# EXERCISE MATERIAL:
-- ==== Sys2Proof/Machine/Regs.lean ====
section
/-! DEFINITION. The map of the control space (17 R510), the registers of every page with their widths and kinds
(17 R514, R526-R532), their reset values and the values a write of each may hold. A register that only mirrors other
state, or whose write is a command, is `special`: Mirrors.lean reads it and Control.lean writes it. -/

namespace Sys2Proof.Machine

open Sys2Proof

/-! ## Pages -/

/-- A block type: its code, REGION, pages per bank and whether it stands in the East bank only (17 R510). -/
structure BlockType where
  code : Nat
  region : Nat
  perBank : Nat
  eastOnly : Bool
  deriving DecidableEq, Repr

/-- The block types (17 R510). -/
def blockTypes : List BlockType :=
  [⟨0x01, 0x001000, 1, true⟩, ⟨0x02, 0x002000, 1, true⟩, ⟨0x03, 0x003000, 1, true⟩, ⟨0x80, 0x004000, 1, true⟩,
   ⟨0x71, 0x005000, 1, true⟩, ⟨0x10, 0x010000, 1, false⟩, ⟨0x11, 0x020000, 8, false⟩, ⟨0x12, 0x030000, 1, false⟩,
   ⟨0x20, 0x040000, 1, false⟩, ⟨0x21, 0x050000, 1, false⟩, ⟨0x30, 0x060000, 1, false⟩, ⟨0x31, 0x070000, 5, false⟩,
   ⟨0x32, 0x080000, 1, false⟩, ⟨0x33, 0x090000, 1, false⟩, ⟨0x34, 0x0A0000, 1, false⟩, ⟨0x40, 0x0B0000, 1, false⟩,
   ⟨0x41, 0x0C0000, 1, false⟩, ⟨0x50, 0x0D0000, 1, false⟩, ⟨0x60, 0x0E0000, 1, false⟩, ⟨0x61, 0x0F0000, 1, false⟩,
   ⟨0x51, 0x100000, 64, false⟩, ⟨0x62, 0x140000, 16, false⟩, ⟨0x70, 0x150000, 1, false⟩, ⟨0x72, 0x160000, 1, false⟩]

/-- A page of the control space: its type, bank and instance within the bank. -/
structure PageId where
  code : Nat
  bank : Nat
  loc : Nat
  deriving DecidableEq, Repr

/-- REGION of a type code. -/
def regionOf (code : Nat) : Nat :=
  match blockTypes.find? (fun b => b.code == code) with
  | some b => b.region
  | none => 0

/-- First offset of a page (17 R510). -/
def pageBase (p : PageId) : Nat := p.bank * 0x800000 + regionOf p.code + p.loc * 0x1000

/-- Offset of the page of `code` in `bank`, instance `loc`. -/
def pg (code bank : Nat) (loc : Nat := 0) : Nat := pageBase ⟨code, bank, loc⟩

/-- The page that holds an offset, if one does (17 R510, R511). -/
def pageAt (off : Nat) : Option PageId :=
  let bank := off / 0x800000
  let o := off % 0x800000
  if bank ≤ 1 then
    match blockTypes.find? (fun b => decide (b.region ≤ o) && decide (o < b.region + b.perBank * 0x1000)) with
    | some b => if b.eastOnly && bank == 1 then none else some ⟨b.code, bank, (o - b.region) / 0x1000⟩
    | none => none
  else none

/-- The global instance number of a page (17 R510). -/
def pageInstance (p : PageId) : Nat :=
  match blockTypes.find? (fun b => b.code == p.code) with
  | some b => p.loc + p.bank * b.perBank
  | none => 0

/-- Page of a block whose instances are numbered over the module: Landing, stack site, cluster, punt. -/
def pgI (code perBank inst : Nat) : Nat := pg code (inst / perBank) (inst % perBank)

/-! ## Registers -/

/-- Kinds of registers. `stored` keeps what is written to the bits of `mask` and has a reset value; `special` is read
and written by functions of its own; `counter` is a wrapping counter (00 R16). -/
inductive RegKind where
  | stored (mask reset : Nat)
  | special
  | counter
  deriving DecidableEq, Repr

/-- `n` registers of one kind at `off`, `off + 8`, …. -/
structure RegRow where
  off : Nat
  n : Nat
  wide : Bool
  kind : RegKind
  deriving DecidableEq, Repr

/-- The common page but for the registers that share a slot (17 R514): BLK_CTL, BLK_STAT, EVT_EN, the first-error
record and SPARE_MAP. -/
def commonRows : List RegRow :=
  [⟨0x010, 1, false, .special⟩, ⟨0x018, 1, false, .special⟩, ⟨0x028, 1, false, .special⟩, ⟨0x040, 1, true, .special⟩,
   ⟨0x048, 1, true, .special⟩, ⟨0x050, 1, false, .special⟩, ⟨0x058, 1, false, .special⟩, ⟨0x060, 1, true, .special⟩,
   ⟨0x080, 1, false, .special⟩]

/-- A 32-bit limit register. -/
def lim (off reset : Nat) : RegRow := ⟨off, 1, false, .stored 0xFFFFFFFF reset⟩

/-- The block-specific registers by type (17 R526-R532). -/
def rowsOf : Nat → List RegRow
  | 0x01 => [⟨0x100, 1, false, .special⟩, ⟨0x108, 1, false, .stored 0x3 0⟩, ⟨0x200, 8, true, .special⟩,
      ⟨0x800, 3, true, .counter⟩]
  | 0x02 => [⟨0x100, 1, false, .special⟩, ⟨0x108, 1, false, .special⟩, ⟨0x110, 1, false, .special⟩,
      ⟨0x118, 1, true, .special⟩, ⟨0x140, 16, true, .special⟩, ⟨0x200, 7, true, .special⟩, ⟨0x238, 1, true, .special⟩,
      ⟨0x300, 1, true, .stored 0x0FFFFFFFFFFFFFFF 0⟩, ⟨0x308, 1, false, .special⟩, ⟨0x310, 1, false, .special⟩,
      ⟨0x800, 5, true, .counter⟩]
  | 0x03 => [⟨0x100, 1, false, .special⟩, ⟨0x108, 1, false, .special⟩, lim 0x110 80000, lim 0x118 800000,
      ⟨0x120, 1, false, .special⟩, lim 0x128 1500, ⟨0x130, 1, false, .special⟩, lim 0x138 95, ⟨0x140, 1, false, .special⟩,
      lim 0x148 64, lim 0x150 800000, ⟨0x158, 1, false, .special⟩, ⟨0x800, 4, true, .counter⟩]
  | 0x80 => [⟨0x100, 1, false, .stored 0x1FFF 0⟩, ⟨0x108, 2, true, .special⟩, ⟨0x118, 1, false, .special⟩,
      ⟨0x800, 1, true, .counter⟩]
  | 0x10 => [lim 0x100 400000, lim 0x108 3, lim 0x110 16, ⟨0x118, 1, false, .stored 0x1FF 0⟩, ⟨0x120, 1, false, .special⟩,
      ⟨0x128, 2, false, .special⟩, ⟨0x138, 1, false, .special⟩,
      ⟨0x140, 1, true, .stored 0x8000001FFFFFFFFF 0x8000001000000000⟩, ⟨0x148, 3, true, .stored 0x8000001FFFFFFFFF 0⟩,
      ⟨0x800, 9, true, .counter⟩]
  | 0x11 => [⟨0x100, 1, false, .special⟩, ⟨0x108, 1, false, .special⟩, lim 0x110 1600, lim 0x118 4, lim 0x120 100000,
      lim 0x128 4, ⟨0x130, 1, false, .special⟩, ⟨0x800, 11, true, .counter⟩]
  | 0x12 => [⟨0x100, 1, false, .special⟩, ⟨0x108, 1, false, .special⟩, ⟨0x110, 1, false, .stored 0x7 0⟩,
      ⟨0x118, 2, true, .special⟩, ⟨0x128, 1, true, .stored 0xFFFFFFFFFFFFFFFF 0⟩, ⟨0x130, 1, true, .stored 0xFFFFFFFFFFFFFFFF 0⟩,
      ⟨0x138, 1, true, .stored 0xFFFFFFFFFFFFFFFF 0⟩, ⟨0x140, 1, true, .stored 0xFFFFFFFFFFFFFFFF 0⟩,
      ⟨0x148, 1, true, .stored 0xFFFFFFFFFFFFFFFF 40000000⟩, ⟨0x150, 1, true, .stored 0xFFFFFFFFFFFFFFFF 4⟩,
      ⟨0x800, 7, true, .counter⟩]
  | 0x20 => [⟨0x100, 4, true, .stored 0xFFFFFFFFFFFFFFFF 0⟩, ⟨0x120, 1, false, .special⟩, ⟨0x128, 1, false, .special⟩,
      lim 0x140 8000000, lim 0x148 80000000, ⟨0x200, 16, true, .special⟩, ⟨0x800, 1, true, .counter⟩]
  | 0x21 => [⟨0x100, 1, false, .special⟩, ⟨0x108, 1, false, .special⟩, ⟨0x110, 1, true, .stored 0xFFFFFFFFFFFFFFFF 0⟩,
      lim 0x118 781, ⟨0x120, 1, false, .special⟩, ⟨0x128, 1, false, .special⟩, ⟨0x130, 1, false, .stored 0x1FF 0⟩,
      ⟨0x138, 1, false, .special⟩, ⟨0x140, 4, true, .special⟩, ⟨0x160, 1, false, .stored 0x3FFF 0⟩,
      ⟨0x168, 4, true, .special⟩, ⟨0x188, 1, true, .special⟩, ⟨0x800, 1, true, .counter⟩]
  | 0x30 => [⟨0x100, 1, false, .special⟩, ⟨0x800, 3, true, .counter⟩]
  | 0x31 => [⟨0x110, 2, false, .special⟩, lim 0x120 16, ⟨0x128, 1, false, .special⟩, ⟨0x800, 4, true, .counter⟩]
  | 0x32 => [⟨0x100, 1, false, .special⟩, lim 0x108 8, ⟨0x110, 1, false, .special⟩, ⟨0x118, 1, false, .stored 0xF 0⟩,
      ⟨0x120, 1, false, .special⟩, ⟨0x800, 4, true, .counter⟩]
  | 0x33 => [lim 0x100 200, lim 0x108 160000, lim 0x110 80000000, lim 0x118 8000000, lim 0x120 2,
      ⟨0x180, 1, false, .stored 0xFF 0⟩, ⟨0x1C0, 16, true, .special⟩, lim 0x300 1000, ⟨0x340, 16, true, .special⟩,
      ⟨0x800, 12, true, .counter⟩]
  | 0x34 => [lim 0x100 400, lim 0x108 2, lim 0x110 50, lim 0x118 800000, lim 0x120 12800000, ⟨0x128, 1, false, .special⟩,
      ⟨0x130, 1, false, .special⟩, ⟨0x138, 1, false, .special⟩, ⟨0x140, 1, true, .stored 0x0000FFFFFFE00000 0⟩,
      ⟨0x148, 1, false, .special⟩, ⟨0x180, 1, false, .stored 0xFF 0⟩, ⟨0x188, 1, true, .special⟩,
      ⟨0x1C0, 1, false, .stored 0xFFF 0⟩, ⟨0x1C8, 6, true, .special⟩, ⟨0x1F8, 1, false, .special⟩,
      ⟨0x800, 10, true, .counter⟩]
  | 0x40 => [lim 0x100 800000, lim 0x108 16, ⟨0x110, 1, false, .stored 0xFFF 0⟩, ⟨0x118, 1, true, .special⟩,
      ⟨0x120, 2, false, .special⟩, lim 0x400 3907, ⟨0x408, 1, false, .special⟩, ⟨0x800, 10, true, .counter⟩,
      ⟨0x900, 3, true, .counter⟩]
  | 0x41 => [lim 0x100 8000, ⟨0x108, 1, false, .special⟩, ⟨0x800, 6, true, .counter⟩]
  | 0x50 => [lim 0x100 800000, lim 0x108 1, lim 0x110 2, ⟨0x118, 1, false, .special⟩, ⟨0x200, 16, false, .special⟩,
      ⟨0x800, 12, true, .counter⟩]
  | 0x51 => [⟨0x100, 3, true, .special⟩, ⟨0x800, 6, true, .counter⟩]
  | 0x60 => [⟨0x100, 1, false, .stored 0x3FF 0⟩, ⟨0x108, 9, true, .special⟩, ⟨0x150, 2, false, .special⟩,
      ⟨0x800, 10, true, .counter⟩]
  | 0x61 => [⟨0x100, 1, false, .stored 0xFF 0⟩, ⟨0x108, 11, true, .special⟩, lim 0x160 800000, ⟨0x800, 8, true, .counter⟩]
  | 0x62 => [⟨0x100, 1, false, .special⟩, ⟨0x800, 4, true, .counter⟩]
  | 0x70 => [lim 0x100 10, lim 0x108 4096, lim 0x110 1024, ⟨0x118, 1, false, .stored 0x3FFF 0⟩, ⟨0x120, 1, false, .special⟩,
      ⟨0x128, 1, false, .stored 0xFFF 0⟩, ⟨0x130, 1, false, .special⟩, ⟨0x200, 1, false, .stored 0x7 0⟩,
      ⟨0x208, 1, false, .special⟩, ⟨0x210, 1, true, .special⟩, ⟨0x218, 1, false, .special⟩,
      ⟨0x220, 1, false, .stored 0x1FF 0⟩, ⟨0x228, 1, true, .special⟩, ⟨0x800, 1, true, .special⟩,
      ⟨0x808, 4, true, .counter⟩]
  | 0x71 => [⟨0x100, 1, false, .stored 0xFFF 0⟩, ⟨0x108, 1, false, .special⟩, lim 0x110 0, lim 0x118 0, lim 0x120 0,
      lim 0x128 0, lim 0x130 32768, ⟨0x200, 6, true, .special⟩, ⟨0x800, 1, true, .counter⟩]
  | 0x72 => [⟨0x100, 1, false, .stored 0xFF 0⟩, ⟨0x108, 1, false, .special⟩, ⟨0x110, 1, true, .special⟩,
      ⟨0x180, 10, true, .special⟩, ⟨0x800, 1, true, .counter⟩]
  | _ => []

/-- The row that holds the 8-byte slot at `o` of a page of type `code`. -/
def rowAt (code o : Nat) : Option RegRow :=
  (commonRows ++ rowsOf code).find? (fun r => decide (r.off ≤ o) && decide (o < r.off + 8 * r.n) && (o - r.off) % 8 == 0)

/-! ## Device-wide registers (17 R528; 11 Registers; 12 R383, Registers) -/

/-- Where the value of a register is kept: a device-wide register is kept under its East page, whichever page was
named. -/
def canon (off : Nat) : Nat :=
  match pageAt off with
  | none => off
  | some p =>
    let o := off % 0x1000
    let east := off % 0x800000
    if decide (0x100 ≤ o) && decide (o < 0x800) && (p.code == 0x20 || p.code == 0x21) then east
    else if p.code == 0x10 && decide (0x138 ≤ o) && decide (o < 0x160) then east
    else if p.code == 0x70 && o == 0x110 then east
    else if p.code == 0x34 && (o == 0x120 || o == 0x128) then east
    else off

/-! ## Stored values -/

/-- The reset value of the stored register at a canonical offset: common control, block-specific rows, and 0 for
counters, event bits and first-error records (log 4). -/
def regReset (off : Nat) : Nat :=
  match pageAt off with
  | none => 0
  | some p =>
    let o := off % 0x1000
    if o == 0x10 then 1
    else match rowAt p.code o with
      | some ⟨_, _, _, .stored _ r⟩ => r
      | _ => if p.code == 0x11 && o == 0x100 then 0b110
             else if p.code == 0x12 && o == 0x100 then 0b100
             else if p.code == 0x02 && o == 0x108 then 0xAA
             else if p.code == 0x34 && o == 0x128 then 0b10
             else if p.code == 0x50 && o == 0x118 then 1
             else 0

/-- The stored value at an offset. -/
def reg (d : Dev) (off : Nat) : Nat := NMap.get (regReset (canon off)) d.regs (canon off)

/-- `d` with `v` stored at an offset, modulo 2^64. -/
def setReg (d : Dev) (off v : Nat) : Dev :=
  { d with regs := NMap.set (regReset (canon off)) d.regs (canon off) (v % 2 ^ 64) }

/-- Add to a register modulo 2^64. -/
def bumpReg (d : Dev) (off k : Nat) : Dev := setReg d off (reg d off + k)

/-! ## Accepted values -/

/-- Whether a write may leave `v` in the limit register at offset `o` of a page of type `code` (01-16, the tables named
in 17 R526-R532). `d` supplies the registers that bound each other. -/
def accepts (d : Dev) (base code o v : Nat) : Bool :=
  let within (lo hi : Nat) : Bool := decide (lo ≤ v) && decide (v ≤ hi)
  match code, o with
  | 0x03, 0x110 => within 0 800000000
  | 0x03, 0x118 => within 8000 80000000
  | 0x03, 0x128 => within 600 1500
  | 0x03, 0x138 => within 70 105
  | 0x03, 0x148 => within 1 65535
  | 0x03, 0x150 => within 8000 800000000
  | 0x10, 0x100 => within 800 800000000
  | 0x10, 0x108 => within 0 15
  | 0x10, 0x110 => within 1 64
  | 0x11, 0x110 => within 80 80000
  | 0x11, 0x118 => within 1 16
  | 0x11, 0x120 => within 1000 10000000
  | 0x11, 0x128 => within 2 64
  | 0x12, 0x148 => within 40000 800000000
  | 0x12, 0x150 => within 0 15
  | 0x20, 0x140 => decide (1 ≤ v)
  | 0x20, 0x148 => within 8000 800000000
  | 0x21, 0x118 => within 8 781250
  | 0x31, 0x120 => decide (1 ≤ v)
  | 0x32, 0x108 => within 0 32
  | 0x33, 0x100 => within 1 2000
  | 0x33, 0x108 => within 800 80000000 && decide (v < reg d (base + 0x110))
  | 0x33, 0x110 => within 8000 800000000 && decide (reg d (base + 0x108) < v)
  | 0x33, 0x118 => within 0 800000000
  | 0x33, 0x120 => within 0 8
  | 0x33, 0x300 => within 1 2000
  | 0x34, 0x100 => within 50 2000
  | 0x34, 0x108 => within 1 14
  | 0x34, 0x110 => within 1 100
  | 0x34, 0x118 => within 8000 80000000
  | 0x34, 0x120 => within 800000 800000000
  | 0x40, 0x100 => within 8000 80000000
  | 0x40, 0x108 => within 1 256
  | 0x40, 0x400 => within 79 781250
  | 0x41, 0x100 => within 80 8000000
  | 0x50, 0x100 => within 0 80000000
  | 0x50, 0x108 => within 0 3
  | 0x50, 0x110 => within 0 7
  | 0x61, 0x160 => within 800 800000000
  | 0x70, 0x100 => within 1 100
  | 0x70, 0x108 => within 1 65535
  | 0x70, 0x110 => within 1 65535
  | 0x71, 0x110 => within 0 200000
  | 0x71, 0x118 => within 0 1073741824
  | 0x71, 0x120 => within 0 200000
  | 0x71, 0x128 => within 0 1073741824
  | 0x71, 0x130 => within 0 262144
  | _, _ => true

/-- The value a stored register takes from a write (00 R8): reserved bits stay 0, and a field given a code outside its
range keeps its previous value (COUNT of 11 R378, above 262,144). -/
def storedValue (code o mask old v : Nat) : Nat :=
  let w := land64 v mask
  if code == 0x10 && decide (0x140 ≤ o) && decide (0x40000 < fld w 18 19) then setFld w 18 19 (fld old 18 19)
  else w

end Sys2Proof.Machine
end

# INSTRUCTIONS FOR THE TASK:
From the line with "within 1 14" to the end of the listing above, set down every line exactly as it appears, both ends included.

# ANSWER TO THIS TASK:
  | 0x34, 0x108 => within 1 14
  | 0x34, 0x110 => within 1 100
  | 0x34, 0x118 => within 8000 80000000
  | 0x34, 0x120 => within 800000 800000000
  | 0x40, 0x100 => within 8000 80000000
  | 0x40, 0x108 => within 1 256
  | 0x40, 0x400 => within 79 781250
  | 0x41, 0x100 => within 80 8000000
  | 0x50, 0x100 => within 0 80000000
  | 0x50, 0x108 => within 0 3
  | 0x50, 0x110 => within 0 7
  | 0x61, 0x160 => within 800 800000000
  | 0x70, 0x100 => within 1 100
  | 0x70, 0x108 => within 1 65535
  | 0x70, 0x110 => within 1 65535
  | 0x71, 0x110 => within 0 200000
  | 0x71, 0x118 => within 0 1073741824
  | 0x71, 0x120 => within 0 200000
  | 0x71, 0x128 => within 0 1073741824
  | 0x71, 0x130 => within 0 262144
  | _, _ => true

/-- The value a stored register takes from a write (00 R8): reserved bits stay 0, and a field given a code outside its
range keeps its previous value (COUNT of 11 R378, above 262,144). -/
def storedValue (code o mask old v : Nat) : Nat :=
  let w := land64 v mask
  if code == 0x10 && decide (0x140 ≤ o) && decide (0x40000 < fld w 18 19) then setFld w 18 19 (fld old 18 19)
  else w

end Sys2Proof.Machine
end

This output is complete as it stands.